Currently, Form G-32 requires underwriters to submit to the MSRB only such information as the issuer name and issue description, CUSIP number, principal amount, initial offering price, and expected closing date, among other items. This basic data, RBDA said, is needed to create the database record of the issue on EMMA. However, the additional data elements proposed by the MSRB "are not necessary" for creating an EMMA record, the RBDA argued.

In a separate letter, SIFMA is warning that with the exception of certain data, the G-32 proposal would become the first regulatory obligation to require any party to a muni offering to pluck information from an OS and stick it into another form of document.
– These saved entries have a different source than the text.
/-- A step waits, or takes the first event of the host's list (R192, R197). -/
theorem step_next {s t : State} (h : step s = .next t) :
    (s.pending = [] ∧ t = s) ∨
      ∃ e rest, s.pending = e :: rest ∧ hostEvent e { s with pending := rest } = .next t := by
  unfold step nextEvent at h
  split at h
  · rename_i hp
    cases h
    exact .inl ⟨hp, rfl⟩
  · rename_i e rest hp
    exact .inr ⟨e, rest, hp, h⟩

/-- Settles O36, from what each host event keeps. -/
theorem everyStepKeepsTheInvariant : Obligations.EveryStepKeepsTheInvariant := by
  intro s t hI h
  rcases step_next h with ⟨-, rfl⟩ | ⟨e, rest, -, he⟩
  · exact hI
  · exact hostEvent_inv (s := { s with pending := rest }) hI.unread he

end Sys2Proof.Machine

/-! ## Memory between commands and under a race (20_memory.md R54 to R60; 70_reset_and_hazards.md R193 to R199) -/

namespace Sys2Proof.Machine

/-- Settles O42, from what each way to end leaves on the memory port. -/
theorem accessesStayInTheBuffer : Obligations.AccessesStayInTheBuffer :=
  fun _ _ _ hI h => exec_accesses_in_buffer hI.memWf h

/-! ### The read of one whole cell (20_memory.md R53, 41_read.md R127) -/

/-- The `W` stream bits from the start of a cell make that cell's number (R53). -/
theorem State.streamValue_cell (s : State) (c : Nat) :
    s.streamValue (c * s.cfg.w) s.cfg.w = s.mem.readCell s.cfg (s.base.toNat + c) := by
  refine s.streamValue_unique _ _ _ (Memory.readCell_lt _ _ _) fun i hi => ?_
  have hcell : (c * s.cfg.w + i) / s.cfg.w = c := by
    rw [Nat.mul_comm, Nat.mul_add_div s.w_pos, Nat.div_eq_of_lt hi, Nat.add_zero]
  have hbit : (c * s.cfg.w + i) % s.cfg.w = i := by
    rw [Nat.mul_comm, Nat.mul_add_mod, Nat.mod_eq_of_lt hi]
  rw [State.streamBit, hcell, hbit]

/-- Where every bit is real a tolerant read has no tail of zeros (R124). -/
theorem State.tolerantValue_of_le {s : State} {n : Nat} (h : (n : Int) ≤ s.remaining) :
    s.tolerantValue n = s.streamValue s.abs n := by
  simp [State.tolerantValue, State.realBits_of_le h]

/-- With the cursor at the start of a cell a tolerant read of `W` real bits has that cell's number. -/
theorem State.tolerantValue_cell {s : State} (hoff : s.bitOff = 0) (hrem : (s.cfg.w : Int) ≤ s.remaining) :
    s.tolerantValue s.cfg.w = s.mem.readCell s.cfg (s.base.toNat + s.cellIdx.toNat) := by
  have habs : s.abs = s.cellIdx.toNat * s.cfg.w := by simp [State.abs, hoff]
  rw [State.tolerantValue_of_le hrem, habs, State.streamValue_cell]

/-- A `READ.W` of one whole cell ends OK with that cell in `RESULT` (R127). -/
theorem exec_readW_cell {s : State} (hR : s.Ready) (hoff : s.bitOff = 0) (hrem : (s.cfg.w : Int) ≤ s.remaining) :
    ∃ t, exec (.readW s.cfg.w) s = .next t ∧ t.last = .ok ∧
      t.result.toNat = s.mem.readCell s.cfg (s.base.toNat + s.cellIdx.toNat) := by
  have hw : s.cfg.w ≤ 32 := CellWidth_bits_le _
  have hfloor : Config.remMin ≤ s.remaining - s.cfg.w := by unfold Config.remMin; omega
  have hexec := read_answers hR.toInv (i := .readW s.cfg.w) rfl hR.noFault hR.cursor hw (by omega) fun _ => hrem
  obtain ⟨hresult, -⟩ := commitRead_consume hR.toInv hR.cursor _ _ hw (s.tolerantValue_lt _) hfloor
  exact ⟨_, hexec, rfl, hresult.trans (State.tolerantValue_cell hoff hrem)⟩

/-- The record of a whole-cell `READ.W` decodes to it, for each of the three widths (R71, R72). -/
theorem decode_encode_readW_cell (c : CellWidth) : decode (encode (.readW c.bits)) = .ok (.readW c.bits) := by
  cases c <;> rfl

/-! ### The host between commands (20_memory.md R54, 70_reset_and_hazards.md R195, R199) -/

/-- A step takes the event at the front of the host's list (log entry 7). -/
theorem step_of_pending {s : State} {e : HostEvent} {rest : List HostEvent} (h : s.pending = e :: rest) :
    step s = hostEvent e { s with pending := rest } := by
  simp [step, nextEvent, h]

/-- A command whose record keeps the host's duty of R193 is answered after its `exec` (R76). -/
theorem issueCommand_of_exec {r : Record} {i : Instr} {s t : State} (hd : decode r = .ok i)
    (hlive : s.bufferLiveFor i) (h : exec i (beginCommand s) = .next t) : issueCommand r s = .next (respond t) := by
  have hrun : runRecord r (beginCommand s) = .next t := (runRecord_of_live (s := beginCommand s) hd hlive).trans h
  simp [issueCommand, hrun]

/-- The whole-cell read as the next command (R58, R127). -/
theorem issueCommand_readW_cell {s : State} (hR : s.Ready) (hlive : s.bufferFreed = false) (hoff : s.bitOff = 0)
    (hrem : (s.cfg.w : Int) ≤ s.remaining) :
    ∃ t, issueCommand (encode (.readW s.cfg.w)) s = .next t ∧ t.last = .ok ∧
      t.result.toNat = s.mem.readCell s.cfg (s.base.toNat + s.cellIdx.toNat) := by
  have hbegin : (beginCommand s).Ready := ⟨hR.toInv.beginCommand, hR.noFault, hR.cursor⟩
  obtain ⟨t, hexec, hlast, hresult⟩ := exec_readW_cell hbegin hoff hrem
  exact ⟨respond t, issueCommand_of_exec (decode_encode_readW_cell _) (fun _ _ => hlive) hexec, hlast, hresult⟩

/-- Settles O52: the store is one write of memory, and the read that follows has the cell it wrote. -/
theorem hostStoreIsSeenByTheNextCommand : Obligations.HostStoreIsSeenByTheNextCommand := by
  intro st rest s hI hp hst
  have hsame := Memory.readCell_writeCell_same s.cfg s.mem hI.memWf st.cell st.value.toNat
  refine ⟨storeCellNow st { s with pending := rest }, ?_, hsame,
    fun a ha => Memory.readCell_writeCell_other _ _ hI.memWf _ ha, rfl,
    fun later hrest hf hv hlive hcell hoff hrem => ?_⟩
  · rw [step_of_pending hp]
    exact if_pos hst
  · have hR : State.Ready { storeCellNow st s with pending := later } := ⟨(hI.storeCellNow hst).unread, hf, hv⟩
    obtain ⟨u, hu, hok, hresult⟩ := issueCommand_readW_cell hR hlive hoff hrem
    refine ⟨u, (step_of_pending (s := storeCellNow st { s with pending := rest }) hrest).trans hu, hok, ?_⟩
    exact hresult.trans (hcell ▸ hsame)

/-- Whether two regions share a cell does not depend on their order. -/
theorem Region.overlaps_comm (r q : Region) : r.overlaps q = q.overlaps r := by
  simp only [Region.overlaps, max_comm, min_comm]

/-- Settles O53, a part for each of the host's four events. -/
theorem hostByteStoreLoadAndFree : Obligations.HostByteStoreLoadAndFree := by
  refine ⟨fun a b rest s hI hp ha => ?_, fun a rest s hp ha => ?_, fun r rest s hp => ?_, fun r rest s hp => ?_⟩
  · have hread := Memory.readByte_writeByte s.mem hI.memWf a
    refine ⟨{ s with pending := rest, mem := s.mem.writeByte a b }, ?_, (hread a b).trans (if_pos rfl),
      fun x hx => (hread x b).trans (if_neg hx), rfl⟩
    rw [step_of_pending hp]
    exact if_pos ha
  · rw [step_of_pending hp]
    exact if_pos ha
  · refine ⟨hostFree r { s with pending := rest }, step_of_pending hp, rfl, fun a => ?_, ?_⟩
    · rw [hostFree_freed, cellFreed_free, Region.covers_iff]
    · rw [hostFree_bufferFreed, Bool.or_eq_true, Bool.and_eq_true, Region.overlaps_comm, Region.overlaps_iff]
      simp only [Region.covers_iff]
      rfl
  · refine ⟨hostAllocate r { s with pending := rest }, step_of_pending hp, rfl, fun a => ?_⟩
    rw [hostAllocate_freed, cellFreed_allocate, Region.covers_iff]

/-! ### What a command leaves in the cells (20_memory.md R52, R58) -/

/-- What a command stores is what its port's trace says: each write it adds holds what its cell ends at, and a cell it
does not write is as it was. -/
structure StoresTraced (s t : State) (l : List Access) : Prop where
  trace   : t.trace = s.trace ++ l
  written : ∀ a v, Access.write a v ∈ l → t.mem.readCell s.cfg a = v
  kept    : ∀ a, (∀ v, Access.write a v ∉ l) → t.mem.readCell s.cfg a = s.mem.readCell s.cfg a

/-- The one write that `cellAccesses` has, with or without the load before it (R152). -/
theorem write_mem_cellAccesses {cfg : Config} {base p k c a v : Nat} {m : Memory} :
    Access.write a v ∈ cellAccesses cfg base p k m c ↔ a = base + c ∧ v = m.readCell cfg (base + c) := by
  unfold cellAccesses
  split <;> simp

/-- A scatter writes each cell of its run once, and no other (R151, R152). -/
theorem Scattered.storesTraced {s t : State} {p k v c cnt : Nat} (h : Scattered s t p k v c cnt) :
    StoresTraced s t ((List.range cnt).flatMap fun i => cellAccesses s.cfg s.base.toNat p k t.mem (c + i)) where
  trace := h.accesses
  written a v hw := by
    obtain ⟨i, -, hw⟩ := List.mem_flatMap.mp hw
    obtain ⟨rfl, rfl⟩ := write_mem_cellAccesses.mp hw
    rfl
  kept a hnot := by
    refine h.cells a ?_
    by_contra hin
    have hcell : a = s.base.toNat + (c + (a - s.base.toNat - c)) := by omega
    have hw := write_mem_cellAccesses (cfg := s.cfg) (p := p) (k := k) (m := t.mem).mpr ⟨hcell, rfl⟩
    exact hnot _ (List.mem_flatMap.mpr ⟨_, List.mem_range.mpr (by omega), hw⟩)

/-- Nothing is stored where memory stays and the trace gains no write. -/
theorem StoresTraced.of_reads {s t : State} {l : List Access} (htrace : t.trace = s.trace ++ l) (hmem : t.mem = s.mem)
    (hl : ∀ a v, Access.write a v ∉ l) : StoresTraced s t l :=
  ⟨htrace, fun a v hw => absurd hw (hl a v), fun _ _ => by rw [hmem]⟩

theorem Completed.storesTraced {s t : State} {i : Instr} (h : Completed s i t) (hwf : s.mem.wf) :
    ∃ l, StoresTraced s t l := by
  cases h with
  | read =>
    rw [commitRead_rest]
    exact ⟨_, .of_reads rfl rfl (by simp [readsOf])⟩
  | write _ _ _ _ hs =>
    obtain ⟨htrace, hwritten, hkept⟩ := (scatter_ok hwf hs).storesTraced
    exact ⟨_, htrace, hwritten, hkept⟩
  | _ => exact ⟨[], .of_reads (List.append_nil _).symm rfl (by simp)⟩

theorem StoresTraced.of_status (s : State) (l : Last) (f : Bool) :
    StoresTraced s { s with last := l, fault := f } [] :=
  .of_reads (List.append_nil _).symm rfl (by simp)

theorem runRecord_storesTraced {r : Record} {s t : State} (hwf : s.mem.wf) (h : runRecord r s = .next t) :
    ∃ l, StoresTraced s t l :=
  (runRecord_next h).keeps (P := fun t => ∃ l, StoresTraced s t l) (fun l f => ⟨[], .of_status s l f⟩) fun _ hexec =>
    (exec_next hexec).keeps (P := fun t => ∃ l, StoresTraced s t l) (fun l f => ⟨[], .of_status s l f⟩)
      fun ht => ht.storesTraced hwf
The move, SIFMA warned, would violate the integrity of the OS, as well as encourage investors not to read the entire OS.

Asked about the letters yesterday, MSRB executive director Lynnette Hotchkiss declined to comment on their specifics but said that they would be considered by the board along with any other comments on the proposals.
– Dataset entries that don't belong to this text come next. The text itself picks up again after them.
/-- Major 0x68 (R29, R30). -/
def decMajor68 (w : IWord) : RawDecode :=
  match w.toNat / 2 ^ 0 % 16 with
  | 0 => .ok (.sopen (bitsAt w 20 5) (bitsAt w 15 5) (flagAt w 4), reservedZero w [(5, 10)])
  | 1 => .ok (.sgo (bitsAt w 20 5) (bitsAt w 15 5), reservedZero w [(4, 11)])
  | 2 => .ok (.sstop (bitsAt w 20 5), reservedZero w [(4, 16)])
  | 3 => .ok (.sstat (bitsAt w 20 5) (bitsAt w 15 5), reservedZero w [(4, 11)])
  | 4 => .ok (.sparm (bitsAt w 20 5) (bitsAt w 15 5) (flagAt w 4), reservedZero w [(5, 10)])
  | _ => .error .undefinedFunction

/-- Major 0x69 (R29, R30). -/
def decMajor69 (w : IWord) : RawDecode :=
  match w.toNat / 2 ^ 0 % 16 with
  | 0 => .ok (.xcopy (bitsAt w 20 5) (bitsAt w 15 5) (bitsAt w 10 5) (flagAt w 4), reservedZero w [(5, 5)])
  | 1 => .ok (.xfill (bitsAt w 20 5) (bitsAt w 15 5) (bitsAt w 10 5) (flagAt w 4), reservedZero w [(5, 5)])
  | 2 => .ok (.xsplice (bitsAt w 20 5) (bitsAt w 15 5) (bitsAt w 10 5) (flagAt w 4), reservedZero w [(5, 5)])
  | _ => .error .undefinedFunction

/-- Major 0x70 (R29, R30). -/
def decMajor70 (w : IWord) : RawDecode :=
  match w.toNat / 2 ^ 0 % 16 with
  | 0 => .ok (.eadd (bitsAt w 20 5) (bitsAt w 15 5) (bitsAt w 10 5), reservedZero w [(4, 6)])
  | 1 => .ok (.esub (bitsAt w 20 5) (bitsAt w 15 5) (bitsAt w 10 5), reservedZero w [(4, 6)])
  | 2 => .ok (.emul (bitsAt w 20 5) (bitsAt w 15 5) (bitsAt w 10 5), reservedZero w [(4, 6)])
  | 3 => .ok (.efma (bitsAt w 20 5) (bitsAt w 15 5) (bitsAt w 10 5) (bitsAt w 5 5), reservedZero w [(4, 1)])
  | 4 => .ok (.ediv (bitsAt w 20 5) (bitsAt w 15 5) (bitsAt w 10 5), reservedZero w [(4, 6)])
  | 5 => .ok (.esqrt (bitsAt w 20 5) (bitsAt w 15 5), reservedZero w [(4, 11)])
  | 6 => .ok (.eneg (bitsAt w 20 5) (bitsAt w 15 5), reservedZero w [(4, 11)])
  | 7 => .ok (.eabs (bitsAt w 20 5) (bitsAt w 15 5), reservedZero w [(4, 11)])
  | 8 => .ok (.ecmp (bitsAt w 20 5) (bitsAt w 15 5) (bitsAt w 10 5), reservedZero w [(4, 6)])
  | 9 => .ok (.emov (bitsAt w 20 5) (bitsAt w 15 5), reservedZero w [(4, 11)])
  | 10 => .ok (.ernd (bitsAt w 20 5) (bitsAt w 15 5) (bitsAt w 5 10), reservedZero w [(4, 1)])
  | 11 => .ok (.elen (bitsAt w 20 5) (bitsAt w 15 5), reservedZero w [(4, 11)])
  | _ => .error .undefinedFunction

/-- Major 0x71 (R29, R30). -/
def decMajor71 (w : IWord) : RawDecode :=
  match w.toNat / 2 ^ 0 % 16 with
  | 0 => .ok (.ecvtEI (bitsAt w 20 5) (bitsAt w 15 5) (flagAt w 5) (flagAt w 4), reservedZero w [(6, 9)])
  | 1 => .ok (.ecvtEF (bitsAt w 20 5) (bitsAt w 15 5), reservedZero w [(4, 11)])
  | 2 => .ok (.ecvtED (bitsAt w 20 5) (bitsAt w 15 5) (flagAt w 4), reservedZero w [(5, 10)])
  | 3 => .ok (.ecvtIE (bitsAt w 20 5) (bitsAt w 15 5) (flagAt w 5), reservedZero w [(4, 1), (6, 9)])
  | 4 => .ok (.ecvtFE (bitsAt w 20 5) (bitsAt w 15 5), reservedZero w [(4, 11)])
  | 5 => .ok (.ecvtDE (bitsAt w 20 5) (bitsAt w 15 5), reservedZero w [(4, 11)])
  | _ => .error .undefinedFunction

/-- Major 0x72/0x73 (R29, R30). -/
def decMajor72 (w : IWord) : RawDecode :=
  .ok (.eprec (flagAt w 25) (bitsAt w 20 5) (bitsAt w 15 5) (bitsAt w 0 8), reservedZero w [(8, 7)])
In NAHEFFA's four-page comment letter, Donovan warned that there are "serious problems" with the proposed voluntary issuer undertakings, including the "arbitrary" 120-day filing deadline for voluntary financial information that the group said is based on a "one-size-fits-all" approach that does not work for non-profits.

While Donovan said NAHEFFA is "enthusiastic" about the establishment of EMMA, too many nonprofits are unable to comply with the voluntary undertakings because they are not feasible or are too expensive, not because the borrowers lack a commitment to disclosure, he said. In the health sector, for example, many critical access hospitals had to prepare and obtain Medicare review of their "cost report" before finalizing their financial information, Donovan wrote.

"This mandated and uncontrollable outside government review may take a considerable period of time," he added, noting that this annual filing deadline may also be impossible for certain colleges that have a fiscal year ending in May or June but do not typically release financial statements until they are reviewed by a governing board that meets in the fall.

"The annual filing undertaking is infeasible for many nonprofits, and they should not be punished in the marketplace for failing to meet an unreasonable or unobtainable standard," Donovan added.

Donovan said NAHEFFA is concerned that an issuer could commit to meet the voluntary disclosures, advertise those undertakings on EMMA, but in reality fail to disclose them without consequences. In an additional comment letter, SIFMA raised a similar point, and requested guidance from the SEC on dealers' roles in disclosing compliance to investors.

Several other industry groups said yesterday that they plan to soon send their comments on the proposals. Susan Gaffney, director of the GFOA's federal liaison center here, said the issuer group's executive board will be meeting to discuss the MSRB's voluntary disclosure proposal in the next few days and will then submit comments on them.